I have a good friend that I play in a local jazz band with. He is a music prof at a local college here and an ex hippy. Ray claims to be an audiofile,but has never had an aftermarket install in any of his cars. He currenly drives a beautiful LS400. A little over 11 years old, but has less than 75K on the dial. He also owns a Lexus GS350 which is wifes drives. 

I have another friend who is a shop install manager at a local shop. He also plays with us in many of our jazz sets. 
One day Ray kept going on about how Lexus makes the best factory sound systems and the main reason why he keeps a Lexus in the family. I challenged him on his thought process and we talked Ray into letting us tear into the LS400. His only concerns were-to keep it looking factory,has full use of his trunk,and able to use his I-pod. Oh yea, keep it all under $ 1,000.

Over the past few weeks this is what we came up with:

Used Pioneer 880 head unit-with Ipod controler and XM added
A referb JL Audio 500/5 ( picked it up for a whole $275)
Aurum Cantus AC-165 6-1/2" 
Seas Neo metal domes
Pioneer Coax running of deck power-which he can shut off when riding by himself-rear fill
eD EHQS12 Subwoofer mounted IB in factory 12" deck opening
2 layers of Edead for rear deck w/ensolite
Edead doors w/ensolite
water proofed egg crate in the doors

Simple and to the point

I didn't get a chance to help out with the install that much, but let me tell you, when I heard the finished product, my eyes fell out my sockets!

This was the first time I've head AC's installed. Let me tell you, they go low and clean. A lot of midbass and detailed midrange. A perfect mactch for the Seas Neos.

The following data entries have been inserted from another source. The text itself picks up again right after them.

/-- Settles O29: the checks and the frame are functions of the operands, so the bins differ in the patterns of NaNs alone. -/
theorem analyzeDependsOnItsOperandsAlone : Obligations.AnalyzeDependsOnItsOperandsAlone := by
  intro s s' t t' hparams hfft hlen hiq hrun hrun'
  have hchecks : checksOf .analyze s' = checksOf .analyze s := analyzeChecks_congr hparams hfft hlen hiq
  have herr : t'.status.err = t.status.err := by
    obtain ⟨u, hu, hcode⟩ := exec_reports .analyze s
    obtain ⟨u', hu', hcode'⟩ := exec_reports .analyze s'
    obtain rfl := Host.Outcome.next.inj (hu.symm.trans hrun)
    obtain rfl := Host.Outcome.next.inj (hu'.symm.trans hrun')
    rw [hcode, hcode', hchecks]
  refine ⟨herr, fun hok => ?_⟩
  obtain ⟨-, rfl⟩ := exec_of_err_zero hrun hok
  obtain ⟨-, rfl⟩ := exec_of_err_zero hrun' (herr.trans hok)
  have hlength : iqLength s' = iqLength s := by rw [iqLength, hlen, iqLength]
  obtain hempty | hne := Nat.eq_zero_or_pos (iqLength s)
  case inl =>
    have hnone (u : State) (hu : iqLength u = 0) : (analyzeEffect u).csr.specLen = 0 := by rw [analyzeEffect_of_empty hu]; rfl
    refine ⟨(hnone s' (hlength.trans hempty)).trans (hnone s hempty).symm, fun k hk => absurd hk ?_⟩
    simp [effectOf, hnone s hempty]
  case inr =>
    have hne' : 0 < iqLength s' := hlength ▸ hne
    have hspec (u : State) (hu : 0 < iqLength u) : (analyzeEffect u).csr.specLen = u.csr.fftSize := by
      rw [analyzeEffect_of_nonempty hu]; rfl
    have hsize : fftLength s' = fftLength s := by rw [fftLength, hfft, fftLength]
    refine ⟨(hspec s' hne').trans (hfft.trans (hspec s hne).symm), fun k hk => ?_⟩
    replace hk : k < fftLength s := lt_of_lt_of_eq hk (congrArg BitVec.toNat (hspec s hne))
    have hframe : (spectralFrame s'.params.num (padBlock s' (fftLength s')))[k]'(lt_spectralFrame_length (hsize.symm ▸ hk)) =
        (spectralFrame s.params.num (padBlock s (fftLength s)))[k]'(lt_spectralFrame_length hk) := by
      simp only [hparams, hsize, padBlock_congr hlen hiq]
    have hread := readWord_analyzeEffect hne hk
    have hread' := (readWord_analyzeEffect hne' (hsize.symm ▸ hk)).trans (congrArg _ hframe)
    show f64IsNaN (readWord (analyzeEffect s') _) = f64IsNaN (readWord (analyzeEffect s) _) ∧
      (f64IsNaN (readWord (analyzeEffect s) _) = false → readWord (analyzeEffect s') _ = readWord (analyzeEffect s) _)
    rw [hread, hread', settle_isNaN, settle_isNaN]
    exact ⟨rfl, fun hnum => by rw [settle_of_not_nan _ _ hnum, settle_of_not_nan _ _ hnum]⟩

end Sys2Proof.Machine
end

-- ==== Proofs: the squelch gate on a block ====
section
/-! The proofs of `SqEvaluateAdvancesTheGate` (41_squelch.md R150 to R155) and `GateTogglesOnlyAcrossItsLevels` (R154, R155, R158): the gate is
one comparison of the smoothed estimate, and a comparison does not see the pattern that the estimate is stored with. -/

namespace Sys2Proof.Machine

/-- The effects of `SQ_EVALUATE` on a block that is not empty (41_squelch.md R150). -/
theorem squelchEffect_of_nonempty {s : State} (h : 0 < iqLength s) :
    squelchEffect s = drawn { s with
      sq := reportGate s.csr.sqEn (advanceSquelch s (powerDb s.params.num (meanPower (iqBlock s (iqLength s))))) } :=
  if_neg (Nat.ne_of_gt h)

/-- The mean power sample by sample (41_squelch.md R152). -/
theorem meanPower_iqBlock (s : State) (n : Nat) :
    meanPower (iqBlock s n) = f64Div (f64Sum ((List.range n).map fun i => cNormSq (iqSample s i))) (f64OfNat n) := by
  rw [meanPower, iqBlock_length, iqBlock, List.map_map, Function.comp_def]

/-- Settles O30: the checks pass, and the rule's estimate and gate are those of `advanceSquelch`. -/
theorem sqEvaluateAdvancesTheGate : Obligations.SqEvaluateAdvancesTheGate := by
  intro s hlegal hiq hne square p pdb smoothed gate
  have hpower : powerDb s.params.num (meanPower (iqBlock s (iqLength s))) = pdb := by rw [meanPower_iqBlock]; rfl
  refine ⟨_, exec_of_checks (squelch_checks hlegal hiq), ?_⟩
  rw [show effectOf .sqEvaluate s = squelchEffect s from rfl, squelchEffect_of_nonempty hne, hpower]
  exact ⟨rfl, rfl, rfl, rfl, fun _ => rfl, ⟨rfl, rfl⟩, rfl, rfl, rfl, rfl, rfl⟩

/-- The estimate and the gate that a block leaves, by the estimate that `SQ_POWER_DB` then shows (41_squelch.md R154). -/
theorem squelchEffect_gate {s : State} (hne : 0 < iqLength s) :
    (squelchEffect s).sq.lastOpen =
      gateOpen s.sq.lastOpen s.csr.sqThresholdDb s.csr.sqHystDb (regValue (squelchEffect s) .sqPowerDb) := by
  rw [squelchEffect_of_nonempty hne]
  simp [regValue, reportGate, advanceSquelch, gateOpen]

/-- `IS_OPEN` shows the gate, or 1 where squelch is disabled (41_squelch.md R155). -/
theorem squelchEffect_isOpen (s : State) :
    (regValue (squelchEffect s) .sqResult).getLsbD 0 = if s.csr.sqEn then (squelchEffect s).sq.lastOpen else true := by
  have hbit : (regValue (squelchEffect s) .sqResult).getLsbD 0 = (squelchEffect s).sq.isOpenOut :=
    (sqResultWord_get _ 0 (by decide)).trans (by simp)
  rw [hbit]
  unfold squelchEffect
  split <;> rfl

/-- Settles O32: an empty block keeps the gate; on any other the gate is the comparison of `squelchEffect_gate`. -/
theorem gateTogglesOnlyAcrossItsLevels : Obligations.GateTogglesOnlyAcrossItsLevels := by
  intro s t hrun hok
  obtain ⟨-, rfl⟩ := exec_of_err_zero hrun hok
  have hshown : regValue (complete Instr.sqEvaluate.opcode .ok (squelchEffect s)) .sqPowerDb = regValue (squelchEffect s) .sqPowerDb := rfl
  have hopen := squelchEffect_isOpen s
  simp only [effectOf, complete_sq, hshown]
  refine and_assoc.mp (and_assoc.mp (and_assoc.mp ⟨?gate, fun hoff => hopen.trans (by simp [hoff]), fun hon => hopen.trans (by simp [hon])⟩))
  obtain hempty | hne := Nat.eq_zero_or_pos (iqLength s)
  case inl =>
    have hkept : (squelchEffect s).sq.lastOpen = s.sq.lastOpen := by rw [squelchEffect_of_empty hempty]; rfl
    rw [hkept]
    refine ⟨⟨⟨fun h h' => ?_, fun h h' => ?_⟩, fun h => absurd hempty h⟩, fun h => absurd hempty h⟩
    · exact absurd (h.symm.trans h') (by decide)
    · exact absurd (h.symm.trans h') (by decide)
  case inr =>
    have hgate := squelchEffect_gate hne
    have hclosed (h : s.sq.lastOpen = false) :
        (squelchEffect s).sq.lastOpen = f64Lt s.csr.sqThresholdDb (regValue (squelchEffect s) .sqPowerDb) := by
      rw [hgate, gateOpen, h]; rfl
    have hopened (h : s.sq.lastOpen = true) :
        (squelchEffect s).sq.lastOpen =
          !(f64Lt (regValue (squelchEffect s) .sqPowerDb) (f64Sub s.csr.sqThresholdDb s.csr.sqHystDb)) := by
      rw [hgate, gateOpen, h]; rfl
    exact ⟨⟨⟨fun h h' => (hclosed h).symm.trans h', fun h h' => by simpa using (hopened h).symm.trans h'⟩,
      fun _ h h' => (hclosed h).trans h'⟩, fun _ h h' => (hopened h).trans (by rw [h']; rfl)⟩

end Sys2Proof.Machine
end

-- ==== Proofs: the signal paths ====
section
/-! The proofs of `DecimatorKeepsThePhaseZeroSamples` (42_demod.md R179), `FilterStepIsDirectFormTwoTransposed` (R176),
`SplitSequencesAgreeWithTheWhole` (R194), `UnwrapAddsTheRunningCorrection` (R182) and `NormalisationDividesByThePeak` (R188), each by
induction along the sequence. -/

namespace Sys2Proof.Machine

/-! ### The decimator -/

/-- Of a sequence with one more sample in front, the samples kept are the first, if it is at phase 0, and those kept of the rest. -/
theorem phaseZero_cons (d p : Nat) (x : F64) (xs : List F64) (hp : p < d) :
    ((List.range (x :: xs).length).filter fun n => (p + n) % d = 0).filterMap (fun n => (x :: xs)[n]?) =
      (if p = 0 then [x] else []) ++
        ((List.range xs.length).filter fun n => ((p + 1) % d + n) % d = 0).filterMap (fun n => xs[n]?) := by
  have hphase (n : Nat) : (p + (n + 1)) % d = ((p + 1) % d + n) % d := by rw [Nat.mod_add_mod]; congr 1; omega
  have hshift : (fun n => decide ((p + n) % d = 0)) ∘ Nat.succ = fun n => decide (((p + 1) % d + n) % d = 0) :=
    funext fun n => by rw [Function.comp_apply, Nat.succ_eq_add_one, hphase]
  rw [List.length_cons, List.range_succ_eq_map, List.filter_cons, List.filter_map, hshift]
  simp only [Nat.add_zero, Nat.mod_eq_of_lt hp, decide_eq_true_eq]
  split <;> simp [List.filterMap_map]

/-- Settles O37: by induction along the sequence; the phase of the rest is one more, modulo the ratio. -/
theorem decimatorKeepsThePhaseZeroSamples : Obligations.DecimatorKeepsThePhaseZeroSamples := by
  intro d p x hd
  induction x generalizing p with
  | nil => exact fun hp => ⟨rfl, (Nat.mod_eq_of_lt hp).symm⟩
  | cons x xs ih =>
    intro hp
    obtain ⟨hkept, hphase⟩ := ih ((p + 1) % d) (Nat.mod_lt _ hd)
    refine ⟨?_, ?_⟩
    · rw [phaseZero_cons d p x xs hp, ← hkept, decimate]
      split <;> rfl
    · rw [decimate, hphase, Nat.mod_add_mod, List.length_cons]
      congr 1
      omega

/-! ### Filters -/

/-- Settles O38: a step updates the delay line element by element, from its second element on (`delayUpdate_getD`). -/
theorem filterStepIsDirectFormTwoTransposed : Obligations.FilterStepIsDirectFormTwoTransposed := by
  refine ⟨fun b a z => ⟨rfl, fun _ _ => rfl⟩, fun k b a z x hk hb ha hz => ?_⟩
  match b, a, z with
  | b₀ :: bs, a₀ :: as, z₀ :: zs =>
    obtain rfl : zs.length + 1 = k := by simpa using hz
    have hbs : bs.length = zs.length + 1 := by simpa using hb
    have has : as.length = zs.length + 1 := by simpa using ha
    obtain ⟨hinner, hlast⟩ := delayUpdate_getD x (f64Add (f64Mul b₀ x) z₀) zs bs as hbs has
    exact ⟨rfl, delayUpdate_length _ _ _ _ _ hbs has, fun i hi => hinner i (by omega), hlast⟩
  | [], _, _ | _, [], _ => simp at hb ha
  | _, _, [] => simp at hz; omega

/-- A filter over a split sequence (42_demod.md R194). -/
theorem filterRun_append (b a x y : List F64) : ∀ z, filterRun b a z (x ++ y) =
    ((filterRun b a z x).1 ++ (filterRun b a (filterRun b a z x).2 y).1, (filterRun b a (filterRun b a z x).2 y).2) := by
  induction x with
  | nil => exact fun z => rfl
  | cons x xs ih => exact fun z => by simp [filterRun_cons, ih]

/-- The decimator over a split sequence (42_demod.md R194). -/
theorem decimate_append (d : Nat) (x y : List F64) : ∀ p, decimate d p (x ++ y) =
    ((decimate d p x).1 ++ (decimate d (decimate d p x).2 y).1, (decimate d (decimate d p x).2 y).2) := by
  induction x with
  | nil => exact fun p => rfl
  | cons x xs ih =>
    intro p
    simp only [List.cons_append, decimate, ih]
    split <;> rfl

The star of the show, don't laugh, the eD $ 13.50 sub. Steve made a very clean IB install. This sub went low,deep,and danced like a sub costing much more. The sub is crossed over at 63Hz. It filled up the large cabin of the LS400. I tossed my usual line of music to it and I just kept wanting to hear more. I would say the sub reminded me of early Image Dynamics subs.
Accurate and detailed. It blended so well with the front stage. With the AC's giving so much output, it was truly upfront bass. 
I ran the line on this sub, jazz,top 40,classical,blues,pop,old school hip-hop,old rock, classic R&B. All well recorded tracks. 

In car response is flatter than one would think. We haven't played the sub above 80hz, but from what we had a chance to see on the graph at the shop, it was good.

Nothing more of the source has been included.